*TASK GOAL*. Among the entries below, how many lines include "nearest"? Give the number alone.

Start of RECORDS PROVIDED

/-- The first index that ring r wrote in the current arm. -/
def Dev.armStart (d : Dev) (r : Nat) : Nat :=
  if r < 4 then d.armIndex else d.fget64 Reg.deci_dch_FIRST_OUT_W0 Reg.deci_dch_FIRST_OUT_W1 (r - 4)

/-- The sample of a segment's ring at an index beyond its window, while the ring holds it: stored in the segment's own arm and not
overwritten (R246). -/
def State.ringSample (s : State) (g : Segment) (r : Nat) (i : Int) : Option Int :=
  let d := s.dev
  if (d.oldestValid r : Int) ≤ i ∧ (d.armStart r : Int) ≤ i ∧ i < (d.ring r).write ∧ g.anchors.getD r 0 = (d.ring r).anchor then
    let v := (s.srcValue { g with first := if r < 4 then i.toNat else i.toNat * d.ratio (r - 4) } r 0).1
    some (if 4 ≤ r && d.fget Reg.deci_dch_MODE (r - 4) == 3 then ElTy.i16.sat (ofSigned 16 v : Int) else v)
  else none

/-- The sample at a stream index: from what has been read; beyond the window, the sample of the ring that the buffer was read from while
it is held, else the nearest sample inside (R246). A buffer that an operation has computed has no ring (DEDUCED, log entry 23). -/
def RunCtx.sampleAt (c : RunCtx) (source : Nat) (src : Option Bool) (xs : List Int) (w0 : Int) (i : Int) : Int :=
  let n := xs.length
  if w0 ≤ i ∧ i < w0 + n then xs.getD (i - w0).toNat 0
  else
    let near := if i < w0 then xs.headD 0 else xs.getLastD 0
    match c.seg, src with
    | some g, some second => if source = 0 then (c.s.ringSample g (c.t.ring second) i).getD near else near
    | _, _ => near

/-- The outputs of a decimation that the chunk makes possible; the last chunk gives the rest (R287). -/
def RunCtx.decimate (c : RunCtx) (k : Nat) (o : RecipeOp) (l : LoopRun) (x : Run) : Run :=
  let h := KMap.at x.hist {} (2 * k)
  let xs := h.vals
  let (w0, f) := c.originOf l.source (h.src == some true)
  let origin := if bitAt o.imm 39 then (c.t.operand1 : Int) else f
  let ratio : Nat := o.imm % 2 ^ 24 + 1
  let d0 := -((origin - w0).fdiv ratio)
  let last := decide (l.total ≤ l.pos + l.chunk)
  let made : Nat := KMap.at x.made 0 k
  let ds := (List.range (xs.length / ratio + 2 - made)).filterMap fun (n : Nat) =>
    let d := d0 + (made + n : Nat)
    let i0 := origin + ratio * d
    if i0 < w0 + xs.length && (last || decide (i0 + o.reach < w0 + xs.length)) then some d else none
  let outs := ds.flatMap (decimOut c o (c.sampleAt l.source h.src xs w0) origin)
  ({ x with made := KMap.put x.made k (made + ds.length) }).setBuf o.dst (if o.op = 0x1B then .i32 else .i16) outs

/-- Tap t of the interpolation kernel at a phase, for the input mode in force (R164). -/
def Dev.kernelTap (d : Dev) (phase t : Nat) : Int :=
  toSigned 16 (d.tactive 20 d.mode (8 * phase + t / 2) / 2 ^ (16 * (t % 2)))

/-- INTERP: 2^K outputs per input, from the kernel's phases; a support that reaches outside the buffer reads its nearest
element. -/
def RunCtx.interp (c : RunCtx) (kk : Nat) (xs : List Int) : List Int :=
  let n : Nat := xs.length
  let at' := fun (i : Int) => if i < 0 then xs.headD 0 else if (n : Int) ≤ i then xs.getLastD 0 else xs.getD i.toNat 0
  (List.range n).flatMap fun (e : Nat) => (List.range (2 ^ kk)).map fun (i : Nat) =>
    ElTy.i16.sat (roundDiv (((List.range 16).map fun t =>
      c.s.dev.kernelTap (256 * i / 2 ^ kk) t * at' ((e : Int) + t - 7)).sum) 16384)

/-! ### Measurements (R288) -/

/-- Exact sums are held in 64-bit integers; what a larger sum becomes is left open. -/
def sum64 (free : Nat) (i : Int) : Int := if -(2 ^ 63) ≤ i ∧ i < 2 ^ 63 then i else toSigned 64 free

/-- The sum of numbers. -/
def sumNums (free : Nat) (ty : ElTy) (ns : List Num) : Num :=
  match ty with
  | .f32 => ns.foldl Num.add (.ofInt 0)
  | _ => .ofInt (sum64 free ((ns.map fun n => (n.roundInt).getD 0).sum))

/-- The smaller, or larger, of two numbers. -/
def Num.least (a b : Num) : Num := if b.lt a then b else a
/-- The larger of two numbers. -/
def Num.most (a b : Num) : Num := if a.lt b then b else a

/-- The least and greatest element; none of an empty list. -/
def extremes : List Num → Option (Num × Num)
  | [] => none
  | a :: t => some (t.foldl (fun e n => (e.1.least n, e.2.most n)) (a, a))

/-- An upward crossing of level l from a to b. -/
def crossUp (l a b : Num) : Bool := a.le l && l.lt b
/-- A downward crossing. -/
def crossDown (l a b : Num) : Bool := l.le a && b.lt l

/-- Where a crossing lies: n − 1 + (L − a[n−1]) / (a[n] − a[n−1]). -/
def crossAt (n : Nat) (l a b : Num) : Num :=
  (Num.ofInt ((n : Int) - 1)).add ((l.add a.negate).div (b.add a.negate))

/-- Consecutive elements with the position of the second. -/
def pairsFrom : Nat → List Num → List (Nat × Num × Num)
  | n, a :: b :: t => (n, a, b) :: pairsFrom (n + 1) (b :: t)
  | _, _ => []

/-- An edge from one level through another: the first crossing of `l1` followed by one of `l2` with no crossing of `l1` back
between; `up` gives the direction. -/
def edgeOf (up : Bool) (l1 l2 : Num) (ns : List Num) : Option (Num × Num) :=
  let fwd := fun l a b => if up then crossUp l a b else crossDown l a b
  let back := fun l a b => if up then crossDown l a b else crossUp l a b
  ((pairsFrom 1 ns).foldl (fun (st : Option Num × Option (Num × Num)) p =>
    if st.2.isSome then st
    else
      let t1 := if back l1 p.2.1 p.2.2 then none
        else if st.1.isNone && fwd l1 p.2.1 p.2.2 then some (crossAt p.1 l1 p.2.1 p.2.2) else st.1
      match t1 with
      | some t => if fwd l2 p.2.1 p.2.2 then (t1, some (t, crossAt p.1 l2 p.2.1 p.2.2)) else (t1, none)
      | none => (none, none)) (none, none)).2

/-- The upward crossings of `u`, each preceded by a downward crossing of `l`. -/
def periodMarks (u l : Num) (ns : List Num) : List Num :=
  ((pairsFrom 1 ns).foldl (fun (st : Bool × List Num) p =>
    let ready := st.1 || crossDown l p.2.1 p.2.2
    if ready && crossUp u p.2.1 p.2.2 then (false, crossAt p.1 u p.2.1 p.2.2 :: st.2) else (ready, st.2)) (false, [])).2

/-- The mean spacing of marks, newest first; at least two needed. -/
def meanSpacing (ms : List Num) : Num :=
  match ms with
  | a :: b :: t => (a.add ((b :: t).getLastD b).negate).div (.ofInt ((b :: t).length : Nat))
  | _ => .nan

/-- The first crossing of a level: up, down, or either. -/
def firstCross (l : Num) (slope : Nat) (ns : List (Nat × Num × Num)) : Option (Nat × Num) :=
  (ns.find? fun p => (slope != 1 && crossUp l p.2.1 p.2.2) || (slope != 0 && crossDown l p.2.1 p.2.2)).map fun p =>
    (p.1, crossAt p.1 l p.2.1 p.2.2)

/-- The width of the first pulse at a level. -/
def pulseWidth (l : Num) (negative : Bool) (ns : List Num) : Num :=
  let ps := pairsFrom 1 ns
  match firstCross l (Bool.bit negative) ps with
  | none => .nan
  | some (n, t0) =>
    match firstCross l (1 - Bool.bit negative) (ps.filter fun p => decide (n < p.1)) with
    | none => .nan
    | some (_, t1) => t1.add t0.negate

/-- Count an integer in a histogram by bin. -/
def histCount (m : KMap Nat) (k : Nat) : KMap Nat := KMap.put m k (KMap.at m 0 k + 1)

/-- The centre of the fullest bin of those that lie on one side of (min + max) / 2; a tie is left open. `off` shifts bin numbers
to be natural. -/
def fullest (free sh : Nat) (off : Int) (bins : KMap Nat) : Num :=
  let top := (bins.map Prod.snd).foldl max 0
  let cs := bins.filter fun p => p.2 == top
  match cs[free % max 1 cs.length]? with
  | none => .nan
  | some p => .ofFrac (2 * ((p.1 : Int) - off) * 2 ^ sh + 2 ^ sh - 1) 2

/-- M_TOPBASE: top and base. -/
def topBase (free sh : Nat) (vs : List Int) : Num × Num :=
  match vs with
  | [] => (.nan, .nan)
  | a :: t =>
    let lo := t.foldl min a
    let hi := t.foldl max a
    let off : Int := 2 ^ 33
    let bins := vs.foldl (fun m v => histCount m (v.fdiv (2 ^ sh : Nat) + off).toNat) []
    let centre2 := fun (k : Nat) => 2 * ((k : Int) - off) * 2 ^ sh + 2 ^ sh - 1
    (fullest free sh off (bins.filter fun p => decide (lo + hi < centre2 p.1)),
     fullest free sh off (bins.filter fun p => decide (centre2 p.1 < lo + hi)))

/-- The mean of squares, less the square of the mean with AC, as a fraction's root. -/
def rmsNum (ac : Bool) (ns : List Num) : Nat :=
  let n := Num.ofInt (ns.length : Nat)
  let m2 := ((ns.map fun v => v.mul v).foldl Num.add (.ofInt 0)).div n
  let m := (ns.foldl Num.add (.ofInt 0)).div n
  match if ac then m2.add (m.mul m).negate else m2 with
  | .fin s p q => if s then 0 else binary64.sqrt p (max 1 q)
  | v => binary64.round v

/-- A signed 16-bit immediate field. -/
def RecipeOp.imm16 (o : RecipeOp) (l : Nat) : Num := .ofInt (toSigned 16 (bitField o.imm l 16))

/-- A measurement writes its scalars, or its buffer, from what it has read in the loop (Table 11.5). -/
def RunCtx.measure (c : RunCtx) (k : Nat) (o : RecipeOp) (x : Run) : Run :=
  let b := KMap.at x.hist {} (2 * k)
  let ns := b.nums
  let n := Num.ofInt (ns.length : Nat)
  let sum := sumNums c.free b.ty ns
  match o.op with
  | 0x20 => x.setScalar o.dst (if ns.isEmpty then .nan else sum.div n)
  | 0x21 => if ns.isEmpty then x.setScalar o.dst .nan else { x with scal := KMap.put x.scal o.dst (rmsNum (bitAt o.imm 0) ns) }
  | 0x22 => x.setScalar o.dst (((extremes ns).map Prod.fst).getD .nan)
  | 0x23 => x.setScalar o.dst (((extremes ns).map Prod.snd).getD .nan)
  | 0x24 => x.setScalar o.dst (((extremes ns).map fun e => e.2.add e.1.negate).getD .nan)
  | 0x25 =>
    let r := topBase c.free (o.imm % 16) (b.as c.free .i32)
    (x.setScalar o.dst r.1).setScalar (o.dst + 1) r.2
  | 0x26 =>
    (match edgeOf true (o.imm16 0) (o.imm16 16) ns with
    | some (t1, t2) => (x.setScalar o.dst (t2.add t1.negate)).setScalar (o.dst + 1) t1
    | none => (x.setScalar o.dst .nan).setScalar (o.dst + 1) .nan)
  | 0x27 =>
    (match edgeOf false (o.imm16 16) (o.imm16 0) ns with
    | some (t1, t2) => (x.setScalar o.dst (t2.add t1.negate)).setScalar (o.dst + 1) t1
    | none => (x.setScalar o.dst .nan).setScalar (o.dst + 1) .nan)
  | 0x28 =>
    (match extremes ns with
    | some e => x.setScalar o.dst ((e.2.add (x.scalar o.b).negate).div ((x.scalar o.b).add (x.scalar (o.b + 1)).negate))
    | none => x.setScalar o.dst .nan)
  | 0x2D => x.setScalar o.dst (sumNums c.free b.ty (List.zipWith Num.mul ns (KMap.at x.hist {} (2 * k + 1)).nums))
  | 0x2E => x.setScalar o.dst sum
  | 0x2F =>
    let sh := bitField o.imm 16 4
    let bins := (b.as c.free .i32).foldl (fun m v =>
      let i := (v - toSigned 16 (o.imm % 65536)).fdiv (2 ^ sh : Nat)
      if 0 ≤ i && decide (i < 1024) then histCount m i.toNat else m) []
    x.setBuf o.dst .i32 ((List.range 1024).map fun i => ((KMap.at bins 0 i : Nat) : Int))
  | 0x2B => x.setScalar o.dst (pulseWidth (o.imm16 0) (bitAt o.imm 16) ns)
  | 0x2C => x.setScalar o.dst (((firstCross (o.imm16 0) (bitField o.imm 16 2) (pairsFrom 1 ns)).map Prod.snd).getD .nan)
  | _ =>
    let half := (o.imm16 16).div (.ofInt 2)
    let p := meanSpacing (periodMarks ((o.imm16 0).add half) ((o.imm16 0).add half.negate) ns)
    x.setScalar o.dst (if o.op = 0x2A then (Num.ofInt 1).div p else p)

End of RECORDS PROVIDED

*ANSWER SPACE*. 2